-- ==== Sys2Proof/Machine/State.lean ====
section
/-!
DEFINITION. Machine/State.lean: the state of the block as plain data, the reasons a step can stop, and the
state right after power-on reset.
-/

namespace Sys2Proof.Machine

/-- Why a step faults. No command of the block faults: the spec gives every one an effect (safe: none). -/
inductive Fault where
  /-- raised by nothing; kept so that the type is not empty -/
  | none
  deriving DecidableEq, Repr

/-- Why a command is refused. -/
inductive Refusal where
  /-- raised by Dispatch for a command whose meaning is not written yet (safe) -/
  | notModelled (mnemonic : String)
  deriving DecidableEq, Repr

/-- The state of the SX16. -/
structure State where
  time    : TimeState
  events  : EventState
  regs    : List (Nat × Word)
  /-- the R8 latch of host function 0, host function 1 and the sequencer window -/
  latches : Vector Nat 3
  /-- held writes of the _LO half of RW pairs, keyed by accessor and offset -/
  heldLo  : List (Nat × Word)
  msix    : Vector MsixState 2
  domains : Vector Domain 19
  boot    : BootState
  pins    : Pins
  heads   : Vector Head 16
  decode  : DecodeState
  loop    : LoopState
  seq     : SeqState
  mem     : MemState
  motion  : MotionState
  host    : HostState
  cal     : CalState
  sec     : SecState
  out     : List Output
  /-- how many free values have been drawn (the model's own field) -/
  free    : Nat
  pending : List Instr
  deriving DecidableEq, Repr

/-- The machine right after power-on reset (R351, and the reset columns of the register tables, which `regs` follows where it
lists nothing): PLL not locked, every switched domain off, no command waiting. -/
def State.reset : State :=
  { time := { tb := 0, started := false, holdSince := none, refSince := none, dist := [] }
    events := { xing := [], held := [], ring := [] }
    regs := []
    latches := Vector.replicate 3 0
    heldLo := []
    msix := Vector.replicate 2 ⟨[], []⟩
    domains := Vector.replicate 19 ⟨.off, 0⟩
    boot := { since := 0, slot := 0, noImage := false, perst := false, bifurcated := false, applied := false, filling := false,
              deadGroups := [] }
    pins := { inhLow := false, inhSince := 0 }
    heads := Vector.replicate 16 Head.reset
    decode := DecodeState.reset
    loop := LoopState.reset
    seq := SeqState.reset
    mem := MemState.reset
    motion := MotionState.reset
    host := HostState.reset
    cal := CalState.reset
    sec := SecState.reset
    out := []
    free := 0
    pending := [] }

end Sys2Proof.Machine
end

## Problem requirements
The whole listing above should be output again exactly.

## Expected answer
-- ==== Sys2Proof/Machine/State.lean ====
section
/-!
DEFINITION. Machine/State.lean: the state of the block as plain data, the reasons a step can stop, and the
state right after power-on reset.
-/

namespace Sys2Proof.Machine

/-- Why a step faults. No command of the block faults: the spec gives every one an effect (safe: none). -/
inductive Fault where
  /-- raised by nothing; kept so that the type is not empty -/
  | none
  deriving DecidableEq, Repr

/-- Why a command is refused. -/
inductive Refusal where
  /-- raised by Dispatch for a command whose meaning is not written yet (safe) -/
  | notModelled (mnemonic : String)
  deriving DecidableEq, Repr

/-- The state of the SX16. -/
structure State where
  time    : TimeState
  events  : EventState
  regs    : List (Nat × Word)
  /-- the R8 latch of host function 0, host function 1 and the sequencer window -/
  latches : Vector Nat 3
  /-- held writes of the _LO half of RW pairs, keyed by accessor and offset -/
  heldLo  : List (Nat × Word)
  msix    : Vector MsixState 2
  domains : Vector Domain 19
  boot    : BootState
  pins    : Pins
  heads   : Vector Head 16
  decode  : DecodeState
  loop    : LoopState
  seq     : SeqState
  mem     : MemState
  motion  : MotionState
  host    : HostState
  cal     : CalState
  sec     : SecState
  out     : List Output
  /-- how many free values have been drawn (the model's own field) -/
  free    : Nat
  pending : List Instr
  deriving DecidableEq, Repr

/-- The machine right after power-on reset (R351, and the reset columns of the register tables, which `regs` follows where it
lists nothing): PLL not locked, every switched domain off, no command waiting. -/
def State.reset : State :=
  { time := { tb := 0, started := false, holdSince := none, refSince := none, dist := [] }
    events := { xing := [], held := [], ring := [] }
    regs := []
    latches := Vector.replicate 3 0
    heldLo := []
    msix := Vector.replicate 2 ⟨[], []⟩
    domains := Vector.replicate 19 ⟨.off, 0⟩
    boot := { since := 0, slot := 0, noImage := false, perst := false, bifurcated := false, applied := false, filling := false,
              deadGroups := [] }
    pins := { inhLow := false, inhSince := 0 }
    heads := Vector.replicate 16 Head.reset
    decode := DecodeState.reset
    loop := LoopState.reset
    seq := SeqState.reset
    mem := MemState.reset
    motion := MotionState.reset
    host := HostState.reset
    cal := CalState.reset
    sec := SecState.reset
    out := []
    free := 0
    pending := [] }

end Sys2Proof.Machine
end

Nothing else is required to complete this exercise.